• **Instructions to follow**
Your task is to write out all of the records once more, exactly.

• **Extracted data entries**
------------------------
-- ==== Sys2Proof/Machine/TimeCode.lean ====
section
/-! DEFINITION. The secondary header codec: TIME_ENCODE and TIME_DECODE (41_timecode.md). -/

namespace Sys2Proof.Machine

/-- TIME_ENCODE: exactly one time sample is taken (41_timecode.md R121, R122). -/
def execTimeEncode (s : State) : Out :=
  let t := sampleTime s
  succeed (timeWord t) (((s.sampleTaken).putTime t).putOutput (secondaryHeader t))

/-- TIME_DECODE: the time source is not consulted (41_timecode.md R123). -/
def execTimeDecode (s : State) : Out :=
  require s.inLenOk .rangeError s <|
  require (s.inCount == 4) .invalidTimeCode s <|
  withInput 0 4 s fun b =>
    let t := timeOfBytes b
    succeed (timeWord t) (s.putTime t)

end Sys2Proof.Machine
end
------------------------
• **Solved exercise**
-- ==== Sys2Proof/Machine/TimeCode.lean ====
section
/-! DEFINITION. The secondary header codec: TIME_ENCODE and TIME_DECODE (41_timecode.md). -/

namespace Sys2Proof.Machine

/-- TIME_ENCODE: exactly one time sample is taken (41_timecode.md R121, R122). -/
def execTimeEncode (s : State) : Out :=
  let t := sampleTime s
  succeed (timeWord t) (((s.sampleTaken).putTime t).putOutput (secondaryHeader t))

/-- TIME_DECODE: the time source is not consulted (41_timecode.md R123). -/
def execTimeDecode (s : State) : Out :=
  require s.inLenOk .rangeError s <|
  require (s.inCount == 4) .invalidTimeCode s <|
  withInput 0 4 s fun b =>
    let t := timeOfBytes b
    succeed (timeWord t) (s.putTime t)

end Sys2Proof.Machine
end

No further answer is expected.